FDLR deserters told the U.N. investigators that Muducumura does not carry out any major military operation without first consulting the group’s Germany-based chairman.

In one particularly horrific attack in May, the villagers of Busurungi were attacked by FDLR rebels. Women were gang-raped by soldiers and then hacked to pieces with machetes, according to U.S.-based Human Rights Watch.

The phone logs show that just before and just after the massacre, there was a flurry of calls between phones used by top FDLR cadres, including 14 calls to Murwanashyaka’s numbers in Germany. He received a text message on May 11 from Muducumura’s number coinciding with the end of the massacre.

Besides Germany, the telephone logs indicated that the most frequent contact between the satellite phones used by top FDLR commanders was with five other countries, including Belgium and France.
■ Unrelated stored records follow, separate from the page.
-- ==== Sys2Proof/Tests/Slice0.lean ====
section
/-! SUPPORT. Tests of the model: ill-formed terms refused, words of the spec decoded, single steps, and for every statement with
hypotheses a state and operands that meet them. Expected results come from the spec's tables, examples and rules. -/

set_option Elab.async false

namespace Sys2Proof.Test

open Sys2Proof Sys2Proof.Machine Sys2Proof.Claim

/-! States -/

/-- One privileged fragment of one group, team and grid of partition 0, on core 0 of home 0: page 0 is mapped, vault 0 allotted, 8 KiB of
scratchpad reserved, one tile declared, the trap entry at 256. -/
def one : State :=
  let s := State.reset.withFetchWord 32 0
  { s with
    teams := [(0, { Team.none with alive := true, size := 8192 })]
    grids := [(0, { Grid.none with alive := true, dispatched := true })]
    groups := [(0, { s.group0 with ntiles := 1 })]
    parts := [(0, { Part.fresh with en := true, homes := 1, trapent := 0x100 })]
    asTab := [(0, BitVec.twoPow 256 191 ||| BitVec.twoPow 256 192)] }
/-- The fragment changed. -/
def frag (g : Frag → Frag) : State := one.setF (g one.f)
/-- Its group changed. -/
def group (g : Group → Group) : State := one.setG (g one.g)
/-- A scalar register set. -/
def reg (s : State) (n : RegNum) (x : DWord) : State := s.wrS n x false
/-- Bytes of the scratchpad of core 0 set. -/
def scr (s : State) (off : Nat) (bs : List Byte) : State := s.writeScr (cellsAt (scrKey 0 off) bs)
/-- The little-endian bytes of 64-bit words. -/
def words (xs : List Nat) : List Byte := xs.flatMap (leBytes 8)

theorem ok_of {ε α : Type} {x : Except ε α} {v : α} (h : x.toOption = some v) : x = .ok v := by cases x <;> simp_all [Except.toOption]
theorem still_of {s : State} (h : s.f.outs = []) (h' : s.f.grp = none) : Still s := ⟨h, fun g hg => by rw [h'] at hg; cases hg⟩
theorem before_of {s : State} (h : s.net = []) (h' : s.banks = []) : NothingBefore s := by
  refine ⟨?_, ?_⟩ <;> simp [h, h']

/-! Well-formedness (R64, R73 to R83): an ill-formed term for each check -/

theorem test_illformed_words : ([.pfx 0 6 0 0 0, .movV 3 1 2 3, .movV 0 1 2 3, .icmpS64 0 0 0 6, .icmpS32 0 0 0 6, .icmpV 0 0 0 0 6, .sread 0 0x00C,
    .swrite 0 0x015, .fcmpV 0 0 0 0 6, .fcmpS 0 0 0 6, .frndV 0 0 0 6, .frndS 0 0 6, .redf 0 0 3, .cvfi 0 0 6, .brc 14 0, .spawn 0 57,
    .ldV 0 0 0 5 0, .ldV 0 0 0 0 2, .stV 0 0 0 5 0, .stV 0 0 0 0 1, .stVNarrow 0 0 0 4 0, .stVNarrow 0 0 0 0 4, .stp 0 0 0 5 0, .stp 0 0 0 0 1,
    .ldS 0 0 6 0, .ldS 0 0 0 4, .stS 0 0 6 0, .stS 0 0 0 4, .lds 0 0 0 5 0, .lds 0 0 0 0 2, .ldv 0 0 0 5 0, .ldv 0 0 0 0 2, .sts 0 0 0 5 0,
    .sts 0 0 0 0 1, .stv 0 0 0 5 0, .stv 0 0 0 0 1, .fence 0 0, .fence 4 0, .fence 1 6] : List Instr).all (fun i => !i.wf) = true := by rfl
theorem test_illformed_units : ([.atom 0 0 0 0 4, .atomF 0 0 0 5 0, .atomF 0 0 0 0 4, .atp 0 0 0 7 0, .atp 0 0 0 0 1, .xatom 63 0 0 0 1, .xatom 0 63 0 0 0, .bskip 0 63 0, .xbmv 63 0 0 0, .echain 0 3,
    .estat 0 3, .cbcfg 0 16, .cbput 0 16, .cbget 0 16, .cbwait 0 16, .oclaim 127 1, .orel 127 1, .cst 0 0 5, .cst 0 63 0, .cstz 0 0 15, .openReg 0 12, .adv 0 12,
    .tend 0 12, .closeReg 12, .fldc 0 12] : List Instr).all (fun i => !i.wf) = true := by rfl
theorem test_illformed_steps : ([.parcelOffer 3072 0, .parcelOffer 0 65536, .parcelOffer 0 12, .parcelReoffer 12, .parcelPlacement 12,
    .registerLineFill 3072 0 0, .residencyGrant 3072, .turnEnd 3072, .sfuEntryComplete 3072, .mmaPassComplete 3072 0, .slotClearDone 3072 0,
    .slotClearDone 0 128, .mapFill 0 8 0, .joinFusion 0 16, .lqTailDoorbell 13 0 0, .lqTailDoorbell 0 64 0, .lqEnWrite 64 true, .launchRecordRead 64,
    .gridDispatch 0 3072, .teamPlace 0 3072, .batchComplete 0 256, .xbLoadProgram 12 0, .xbLoadProgram 0 512, .xbCalibrate 12 0, .xbProduct 12 0,
    .xbDriftReading 12 0, .tambLoadPerform 12 0, .tambLoadPerform 0 4, .tambSettleStart 12 0, .tambSampleStart 12 0, .tambSettleExpiry 12 0,
    .tambRailReached 0 0 1024, .tambSampleExpiry 12 0, .channelToCompute 0 32, .channelToNormal 12 0, .handlerRun 0 128, .htldInstall 12 0,
    .wcAgeExpiry 3072 0, .closeMarker 0 4096, .preemptRequest 12 0, .preemptEscalation 12, .restore 0 3072, .freezeComplete 12, .pcFreezeSet 12 0,
    .pcFreezeRelease 12 0, .shadowSwap 12 0, .pcHomesWrite 12 0, .pcEnSet 12 0, .pcEnClear 12 0, .pcVfWrite 12 0, .pcTdataCommit 12 0,
    .registerWrite 13 0 0, .mailboxUnknown 1, .hostWrite 12 0 [], .hostRead 0 68719476736 1, .portTrain 144 true, .powerCreditWindow 12,
    .getMeasurements 0, .getMeasurements 5, .tileStorageError 0 8 0, .tileStorageError 0 0 12] : List Instr).all (fun i => !i.wf) = true := by rfl

/-! Decoding -/

/-- Words the spec writes out (R125, R153 to R163, R171, R175 to R180, R215, R221 to R231, R278). -/
theorem test_spec_words_a : ([(0x06140013, .sread 5 0x013), (0x1A440010, .call 2 1 16), (0x1B080002, .bset 2), (0x1B002206, .spawn 2 8),
    (0x1B0061CA, .waitw 6 7), (0x1B00524B, .preh 5 9), (0x31040100, .oclaim 8 1), (0x31440100, .orel 8 1), (0x30220640, .mma 1 8 12 2),
    (0x318C0000, .msync 3), (0x32040000, .czero 1), (0x32044103, .cst 1 4 1), (0x27004143, .spmap 4 5), (0x27004144, .spflush 4 5),
    (0x202030A1, .ldV 8 3 2 4 1), (0x24102028, .ldS 4 2 5 0), (0x250C2124, .ldv 3 2 4 4 0), (0x22142050, .stVNarrow 5 2 1 2 0),
    (0x23144018, .stp 5 4 0 3 0), (0x27540000, .fence 2 5), (0x29182040, .atomF 6 2 1 0 0), (0x27007001, .migr 7), (0x27247002, .homeOf 9 7),
    (0x27283005, .leaseq 10 3), (0x2B10204D, .xatom 4 2 1 3 1), (0x20102060, .ldV 4 2 1 4 0)] : List (Word × Instr)).all
    (fun x => (decodeWord x.1).toOption == some ⟨false, false, x.2⟩) = true := by rfl
/-- Words the spec writes out (R197 to R204, R263 to R270, R317, R321, R334, R344 to R346). -/
theorem test_spec_words_b : ([(0x3A140000, .cyc 5), (0x3A180001, .gtim 6), (0x3A004002, .gtset 4), (0x3A1C8003, .perf 7 8), (0x3B004000, .ovtld 4), (0x3B004141, .htld 4 5),
    (0x3B0020C2, .keyld 2 3), (0x3B0061C3, .tlbsd 6 7), (0x3B008004, .ptgen 8), (0x3C005000, .trap 5), (0x3C000001, .tret), (0x3C045001, .tretAt 5),
    (0x3C004002, .saveq 4), (0x35183280, .cxsect 6 3 1 2), (0x35183281, .cmerge 6 3 1 2), (0x351C6002, .cwait 7 6), (0x35008003, .cursv 8),
    (0x35008004, .curld 8), (0x38244000, .tldc 9 4 0), (0x38245001, .tldb 9 5 0), (0x38006002, .tsetl 6 0), (0x38007003, .tsamp 7 0),
    (0x39048000, .trd 1 8 0), (0x39088005, .trdc 2 8 1), (0x39240002, .tstat 9 0)] : List (Word × Instr)).all
    (fun x => (decodeWord x.1).toOption == some ⟨false, false, x.2⟩) = true := by rfl
/-- A word of every major, its fields laid out by the tables of R67 to R83. -/
theorem test_family_words : ([(0x01149491, .orS64 5 9 18), (0x02149491, .orS32 5 9 18), (0x03149012, .iaddImmS 5 9 18),
    (0x04140009, .moviS 5 9), (0x05140009, .movhiS 5 9), (0x07149812, .sarImmS 5 9 18),
    (0x092520D1, .orV 1 9 18 3), (0x0C149012, .iaddImmV 5 9 18), (0x0D140009, .moviV 5 9),
    (0x0E140009, .movhiV 5 9), (0x0F149812, .sarImmV 5 9 18), (0x112520C6, .fsgnCpyV 1 9 18 3),
    (0x12149486, .fsgnCpyS 5 9 18), (0x1314900A, .scanfMinInc 5 9), (0x14005242, .setnm 5 9),
    (0x16149010, .cvti 5 9 0), (0x17149004, .flog2 5 9), (0x18000005, .br 5),
    (0x19D00009, .brm 5 9), (0x1AA40012, .call 5 1 18), (0x1B005246, .spawn 5 9),
    (0x1C141005, .mfirst 5 1), (0x1D149483, .shflDown 5 9 18), (0x1E14900A, .scaniInc 5 9 2),
    (0x20149491, .ldV 5 9 18 2 1), (0x21149492, .stV 5 9 18 2 2), (0x22149492, .stVNarrow 5 9 18 2 2),
    (0x23149492, .stp 5 9 18 2 2), (0x24149052, .stS 5 9 2 2), (0x25149495, .ldv 5 9 18 2 1),
    (0x26149496, .stv 5 9 18 2 2), (0x27005243, .spmap 5 9), (0x28149499, .atom 5 9 18 3 1),
    (0x29149499, .atomF 5 9 18 3 1), (0x2A14949A, .atp 5 9 18 3 2), (0x2B14948F, .xatom 5 9 18 3 3),
    (0x2C005082, .echain 5 2), (0x2D140242, .cbget 5 9), (0x2E149003, .syncw 5 9),
    (0x30A24960, .mma 5 9 18 3), (0x31428900, .orel 5 9), (0x32149203, .cst 5 9 2),
    (0x34140242, .tend 5 9), (0x35149002, .cwait 5 9), (0x361404CA, .xbcal 5 9 18),
    (0x3714910C, .accept 5 9 2 3), (0x38005006, .tsetl 5 1), (0x39149009, .trdc 5 9 2),
    (0x3A005002, .gtset 5), (0x3B005242, .keyld 5 9), (0x3C045001, .tretAt 5)] : List (Word × Instr)).all
    (fun x => (decodeWord x.1).toOption == some ⟨false, false, x.2⟩) = true := by rfl
/-- R56: bit 31 is the chain bit, bit 30 the park marker; R84: the zero word; R64: a prefix word; R8, R67: what is unassigned or reserved. -/
theorem test_word_layout : decodeWord 0x00000000 = .ok ⟨false, false, .nop⟩ ∧ decodeWord 0xBA140000 = .ok ⟨true, false, .cyc 5⟩ ∧
    decodeWord 0x7A140000 = .ok ⟨false, true, .cyc 5⟩ ∧ decodeWord 0x3FA52E00 = .ok ⟨false, false, .pfx 5 1 18 1 3⟩ ∧
    decodeWord 0x3E000000 = .error .illegalOp ∧ decodeWord 0x1B00003F = .error .illegalOp ∧ decodeWord 0x00001000 = .error .reservedBits ∧
    decodeWord 0x3A140001 = .ok ⟨false, false, .gtim 5⟩ := by refine ⟨?_, ?_, ?_, ?_, ?_, ?_, ?_, ?_⟩ <;> rfl
/-! Single steps -/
The report says investigators found 21 phone numbers in France that had been in regular contact with FDLR military satellite phones over the past year. France, the report says, did not respond to the U.N.’s frequent requests for details on these numbers. French officials could not be immediately reached for comment Wednesday.

In the United States, a New Jersey-based supporter has been making Western Union money transfers to a Congo-based liaison officer of RUD, a splinter group allied with the FDLR. The U.N. also traced contacts and money transfers to Catholic charities in Spain and telephone calls between FDLR commanders and government officials in Tanzania and Burundi, two countries neighboring eastern Congo.

Associated Press writers Patrice Citera in Kinshasa, Congo and John Heilprin at the United Nations contributed to this report.